What is expected
Line by line, retype the whole listing exactly.

Supplied records
-- ==== Sys2Proof/Tests/Slice0.lean ====
section
/-! SUPPORT. One ill-formed command for each check of `Instr.WellFormed`, and the worked examples of the spec, whose
results stand in the spec and not in the model. -/

set_option Elab.async false

open Sys2Proof Sys2Proof.Machine
namespace Sys2Proof.Tests

/-! ### Commands that cannot reach the block -/

/-- A packet with `n` data bytes. -/
def packetOf (n : Nat) : Packet := ⟨1, 0, 0, 0, 0, 0, 0, 0, 0, List.replicate n 0⟩

theorem test_wf_register_write : Instr.WellFormed (.registerWrite 0 9 0) = false := by decide
theorem test_wf_remote_register_write : Instr.WellFormed (.remoteRegisterWrite 0 0 9 0) = false := by decide
theorem test_wf_nodes :
    Instr.WellFormed (.nodeDone 0 0 256) = false ∧ Instr.WellFormed (.nodeFinish 0 0 256) = false ∧
    Instr.WellFormed (.programLaunch 0 256) = false ∧ Instr.WellFormed (.batchLaunch 0 256) = false ∧
    Instr.WellFormed (.queryBatchLaunch 0 256) = false ∧ Instr.WellFormed (.fusionLaunch 0 256) = false := by decide
theorem test_wf_period : Instr.WellFormed (.lampPeriodSet (2 ^ 27)) = false := by decide
theorem test_wf_packet : (packetOf 4097).WellFormed = false := by
  simp only [Packet.WellFormed, packetOf, List.length_replicate]; decide
theorem test_wf_packet_commands : ∀ p : Packet, Instr.WellFormed (.packetArrive 0 false p) = p.WellFormed ∧
    Instr.WellFormed (.exchangeReceive 0 p) = p.WellFormed := fun _ => ⟨rfl, rfl⟩
theorem test_wf_response : Instr.WellFormed (.response 0 0 0 (List.replicate 4097 0)) = false := by
  simp only [Instr.WellFormed, List.length_replicate]; decide
theorem test_wf_flit : Instr.WellFormed (.flitReceive 0 (List.replicate 255 0)) = false := by
  simp only [Instr.WellFormed, List.length_replicate]; decide
theorem test_wf_ethernet : Instr.WellFormed (.ethernetFrame 0 [] true none) = false := by decide
theorem test_wf_can :
    Instr.WellFormed (.canFrame 0 ⟨0, false, true, false, false, false, 15, false⟩ (List.replicate 65 0)) = false := by decide
theorem test_wf_host_read : Instr.WellFormed (.hostRead .bar0 0 0) = false ∧ Instr.WellFormed (.hostRead .bar2 0 4097) = false := by
  decide
theorem test_wf_host_write : Instr.WellFormed (.hostWrite .bar0 0 []) = false ∧
    Instr.WellFormed (.hostWrite .bar2 0 (List.replicate 513 0)) = false := by
  simp only [Instr.WellFormed, List.length_replicate]; decide
theorem test_wf_secaccess : Instr.WellFormed (.secaccess (List.replicate 319 0)) = false := by
  simp only [Instr.WellFormed, List.length_replicate]; decide
theorem test_wf_shard : Instr.WellFormed (.shardPart ⟨0, 0, 0, 0, false, 0, List.replicate 15 0, List.replicate 64 0, 0, 0, 0, 0, 0, []⟩) = false ∧
    Instr.WellFormed (.shardPart ⟨0, 0, 0, 0, false, 0, List.replicate 16 0, List.replicate 63 0, 0, 0, 0, 0, 0, []⟩) = false := by
  decide
theorem test_wf_temperatures : Instr.WellFormed (.tempUpdate (List.replicate 15 0)) = false := by decide
theorem test_wf_memacc : Instr.WellFormed (.memacc (.read 0 0)) = false ∧ Instr.WellFormed (.memacc (.write 0 [])) = false := by
  decide
theorem test_wf_units : Instr.WellFormed (.testComplete 190 0 true) = false ∧ Instr.WellFormed (.idleTest 190) = false := by
  decide

/-- A command at the limit of its check is well-formed. -/
theorem test_wf_limits : Instr.WellFormed (.registerWrite 0 8 0) = true ∧ Instr.WellFormed (.nodeDone 0 0 255) = true ∧
    Instr.WellFormed (.hostRead .bar0 0 4096) = true ∧ Instr.WellFormed (.idleTest 189) = true := by decide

Task response
-- ==== Sys2Proof/Tests/Slice0.lean ====
section
/-! SUPPORT. One ill-formed command for each check of `Instr.WellFormed`, and the worked examples of the spec, whose
results stand in the spec and not in the model. -/

set_option Elab.async false

open Sys2Proof Sys2Proof.Machine
namespace Sys2Proof.Tests

/-! ### Commands that cannot reach the block -/

/-- A packet with `n` data bytes. -/
def packetOf (n : Nat) : Packet := ⟨1, 0, 0, 0, 0, 0, 0, 0, 0, List.replicate n 0⟩

theorem test_wf_register_write : Instr.WellFormed (.registerWrite 0 9 0) = false := by decide
theorem test_wf_remote_register_write : Instr.WellFormed (.remoteRegisterWrite 0 0 9 0) = false := by decide
theorem test_wf_nodes :
    Instr.WellFormed (.nodeDone 0 0 256) = false ∧ Instr.WellFormed (.nodeFinish 0 0 256) = false ∧
    Instr.WellFormed (.programLaunch 0 256) = false ∧ Instr.WellFormed (.batchLaunch 0 256) = false ∧
    Instr.WellFormed (.queryBatchLaunch 0 256) = false ∧ Instr.WellFormed (.fusionLaunch 0 256) = false := by decide
theorem test_wf_period : Instr.WellFormed (.lampPeriodSet (2 ^ 27)) = false := by decide
theorem test_wf_packet : (packetOf 4097).WellFormed = false := by
  simp only [Packet.WellFormed, packetOf, List.length_replicate]; decide
theorem test_wf_packet_commands : ∀ p : Packet, Instr.WellFormed (.packetArrive 0 false p) = p.WellFormed ∧
    Instr.WellFormed (.exchangeReceive 0 p) = p.WellFormed := fun _ => ⟨rfl, rfl⟩
theorem test_wf_response : Instr.WellFormed (.response 0 0 0 (List.replicate 4097 0)) = false := by
  simp only [Instr.WellFormed, List.length_replicate]; decide
theorem test_wf_flit : Instr.WellFormed (.flitReceive 0 (List.replicate 255 0)) = false := by
  simp only [Instr.WellFormed, List.length_replicate]; decide
theorem test_wf_ethernet : Instr.WellFormed (.ethernetFrame 0 [] true none) = false := by decide
theorem test_wf_can :
    Instr.WellFormed (.canFrame 0 ⟨0, false, true, false, false, false, 15, false⟩ (List.replicate 65 0)) = false := by decide
theorem test_wf_host_read : Instr.WellFormed (.hostRead .bar0 0 0) = false ∧ Instr.WellFormed (.hostRead .bar2 0 4097) = false := by
  decide
theorem test_wf_host_write : Instr.WellFormed (.hostWrite .bar0 0 []) = false ∧
    Instr.WellFormed (.hostWrite .bar2 0 (List.replicate 513 0)) = false := by
  simp only [Instr.WellFormed, List.length_replicate]; decide
theorem test_wf_secaccess : Instr.WellFormed (.secaccess (List.replicate 319 0)) = false := by
  simp only [Instr.WellFormed, List.length_replicate]; decide
theorem test_wf_shard : Instr.WellFormed (.shardPart ⟨0, 0, 0, 0, false, 0, List.replicate 15 0, List.replicate 64 0, 0, 0, 0, 0, 0, []⟩) = false ∧
    Instr.WellFormed (.shardPart ⟨0, 0, 0, 0, false, 0, List.replicate 16 0, List.replicate 63 0, 0, 0, 0, 0, 0, []⟩) = false := by
  decide
theorem test_wf_temperatures : Instr.WellFormed (.tempUpdate (List.replicate 15 0)) = false := by decide
theorem test_wf_memacc : Instr.WellFormed (.memacc (.read 0 0)) = false ∧ Instr.WellFormed (.memacc (.write 0 [])) = false := by
  decide
theorem test_wf_units : Instr.WellFormed (.testComplete 190 0 true) = false ∧ Instr.WellFormed (.idleTest 190) = false := by
  decide

/-- A command at the limit of its check is well-formed. -/
theorem test_wf_limits : Instr.WellFormed (.registerWrite 0 8 0) = true ∧ Instr.WellFormed (.nodeDone 0 0 255) = true ∧
    Instr.WellFormed (.hostRead .bar0 0 4096) = true ∧ Instr.WellFormed (.idleTest 189) = true := by decide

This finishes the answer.